History was not my best subject in school. Even today, I do not consider myself an avid history fan. Still, some of the more moving and memorable places I've been in my travels are historic places.
• Monticello – Walking the very halls where Thomas Jefferson once walked sends a chill up my spine.
• Rosa Parks Museum – This museum is so well done that you almost feel like you're on the bus with this courageous women in Montgomery, Alabama, in 1955.
• USS Arizona Memorial – It overlooks not only the remains of a sunken battleship in Pearl Harbor, but also the final resting place of over 1,000 crewmen.
• National Civil Rights Museum – Built on the site of the Lorraine Motel, first you glance into the motel room exactly as it was left in 1968 and then step out to the second floor balcony where Martin Luther King was gunned down.
I was three years old when Dr.
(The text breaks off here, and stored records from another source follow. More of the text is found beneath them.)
-- ==== Sys2Proof/Tests/Slice0.lean ====
section
/-! SUPPORT. Own tests: an ill-formed term for each check of WellFormed, values the spec states, and for each statement of
Obligations.lean a state and operands that meet the hypotheses of each of its clauses. -/

namespace Sys2Proof.Machine

/-- Channel c measures v. -/
def State.withVal (s : State) (c : Nat) (v : Int) : State := s.modSense fun z => { z with chans := z.chans.set c { z.chans.getD c {} with value := v } }

/-- Fleet port k is up and open. -/
def State.flUp (s : State) (k : Nat) : State := s.modFl k fun z => { z with up := true, loop := false, noVer := false }

/-! Single parts of the state with f applied. -/
def State.modOtp (s : State) (f : Otp → Otp) : State := { s with otp := f s.otp }
def State.modParams (s : State) (f : Params → Params) : State := { s with params := f s.params }
def State.modTrace (s : State) (f : Trace → Trace) : State := { s with trace := f s.trace }
def State.modIdent (s : State) (f : Ident → Ident) : State := { s with ident := f s.ident }
def State.modRecords (s : State) (f : Records → Records) : State := { s with records := f s.records }
def State.modTimers (s : State) (f : Timers → Timers) : State := { s with timers := f s.timers }

end Sys2Proof.Machine

namespace Sys2Proof.Tests
open Sys2Proof Sys2Proof.Machine

set_option maxRecDepth 20000
set_option Elab.async false

/-! The states of the witnesses: a running part of four lanes (PV, DC, pack, partner) whose links are at version 3 and level 4. -/

/-- A part that runs, with a host at level 4. -/
def up : State :=
  { State.reset with
      ctl := { state := .run, coreUp := true }
      jobs := { State.reset.jobs with frm := { running := true, frame := 5000, age := 5000 } }
      host := { State.reset.host with spi := { ver := 3, priv := 4 }, i2c := { ver := 3, priv := 4 }, can := { ver := 3, priv := 4 } } }
    |>.setPar gLN 0 LN.KIND 1 |>.setPar gLN 0 LN.PORT 0 |>.setPar gLN 0 LN.PHASES 0x3
    |>.setPar gLN 1 LN.KIND 2 |>.setPar gLN 1 LN.PORT 1 |>.setPar gLN 1 LN.PHASES 0xC
    |>.setPar gLN 2 LN.KIND 3 |>.setPar gLN 2 LN.PORT 1 |>.setPar gLN 2 LN.PHASES 0x30
    |>.setPar gLN 3 LN.KIND 4 |>.setPar gLN 3 LN.PORT 0 |>.setPar gLN 3 LN.PHASES 0xC0
    |>.setPar gSRC 0 SRC.KIND 1 |>.setPar gSRC 1 SRC.KIND 2 |>.setPar gPRT 0 PRT.MODE 1 |>.setPar gPRT 1 PRT.MODE 1

/-- The SPI header of the witnesses. -/
def hd : Hdr := ⟨.spi, 5, 0⟩

/-- A record request with these bytes. -/
def rq (b : Option (List Byte)) : RecReq := ⟨1, 2, 3, 4, 5, 6, b⟩

/-- A selvedge record with 50.0 V in every voltage field. -/
def selvBody : List Byte := [0x1D, 0x5E, 0, 1] ++ rep 4 0 ++ (List.range 26).flatMap (fun _ => leBytes 2 500) ++ rep 720 0
def selvOf (b : List Byte) : List Byte := b ++ leBytes 4 (crc32 b)
def selvRec : List Byte := selvOf selvBody

/-- A frame's input without conversions. -/
def fin0 : FrameIn := ⟨[], [], 2500, 12000, [], [], true, 0, []⟩

/-- Nine samples of a carrier cycle, the peak at the fifth. -/
def cyc0 : CycleIn := ⟨[34, 35, 36, 37, 38, 39, 40, 41, 42], 4, []⟩

/-- A firmware image of four bytes, its header signed for fwKey. -/
def fwKey : List Byte :=
  beBytes 64 0x737676e487e2c7bafb36dcf7cbdd9235ad7e3d487468b1f3b46907d15073b016cd5b7f0c1512841c3d669476fa8c7c86400b5ff50e1bee8e6b76f0147bc09812
def fwSig : List Byte := let r := beBytes 32 0x7cf27b188d034f7e8a52380304b51ac3c08969e277f21b35a60b48fc47669978; r ++ r
def fwHdr : List Byte := leBytes 4 0x31574654 ++ [1, 5, 3, 176, 9, 0, 0, 0, 0, 0, 0, 0, 4, 0, 0, 0, 0, 0, 0, 0] ++ sha256 [1, 2, 3, 4] ++ rep 72 0
def fwImg : List Byte := fwHdr ++ fwSig ++ rep 64 0 ++ [1, 2, 3, 4]

/-- The definition of a parameter. -/
def pdef (id : Nat) : ParamDef := (paramAt true id).getD ⟨0, 0, 0, 1, .staged, false, [], .const 0, .free, ""⟩

/-! Well-formedness: each check refuses a term that breaks it alone. -/

/-- A broken header (transport, tag, cycle) is refused. -/
theorem test_wf_header : [(⟨.fleet, 5, 0⟩ : Hdr), ⟨.spi, 256, 0⟩, ⟨.spi, 5, 4001⟩].all (fun h => !(Instr.getInfo h).wf) = true := by decide

/-- Operands of host commands that their fields do not hold are refused. -/
theorem test_wf_host :
    [Instr.hello hd 256 0, .paramRead hd 0 (rep 256 1), .paramRead hd 0 [65536], .paramBaste hd 256 [], .paramBaste hd 0 [⟨65536, 0⟩],
     .paramStitch hd 0 256 0, .paramStitchLaunch hd 0 0 (2 ^ 64), .paramUnpick hd 256, .paramReadBlock hd 65536 0 0,
     .paramWriteLive hd [⟨65536, 0⟩], .launchAtStitch hd 256 0 0 0, .launchAtSnapshot hd 0 0 0 (2 ^ 64), .launchCancel hd 65536,
     .wdServeOtherKey hd 65536, .wdCheckin hd 256, .eventRead hd 256, .eventAck hd 65536, .resultFetch hd 0 0 (2 ^ 32)].all
      (fun i => !i.wf) = true := by decide +kernel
King was assassinated. Obviously, the events that make the other places historically significant happened before I was born. Yet, visiting them stirred up some deep emotions making them unforgettable places that I highly recommend to everyone.
Is my generally lukewarm attitude toward history combined with the admittedly great experiences I've had at historic places a bit of a paradox? What does it say about the market for heritage tourism?
It tells me that this already large segment of the travel industry can be staggeringly huge if the marketing is done right. At this blog we preach about how tourism marketing in general needs to sell experiences and emotions not just facts, stats, rates and amenities. It's even more important to make history come alive when promoting heritage tourism. Potential visitors have to understand more than just the headlines. They need to get to know the human personalities involved, the heroic feats accomplished, the monumental adversity that was overcome and exactly what it was like on that fateful day, month or period in history. What was the weather like? What sights, sounds and smells filled the air? What did the people know or not know about their fate? Perhaps most importantly, why does it still matter to society? Historic sites and museums, by and large, do a great job of interpreting history for visitors. Isn’t time the marketing did the same? When you advertise with that level of emotion and power you increase your target audience exponentially from more than just self-described "history buffs" to people who are inquisitive and like unique experiences. People like me.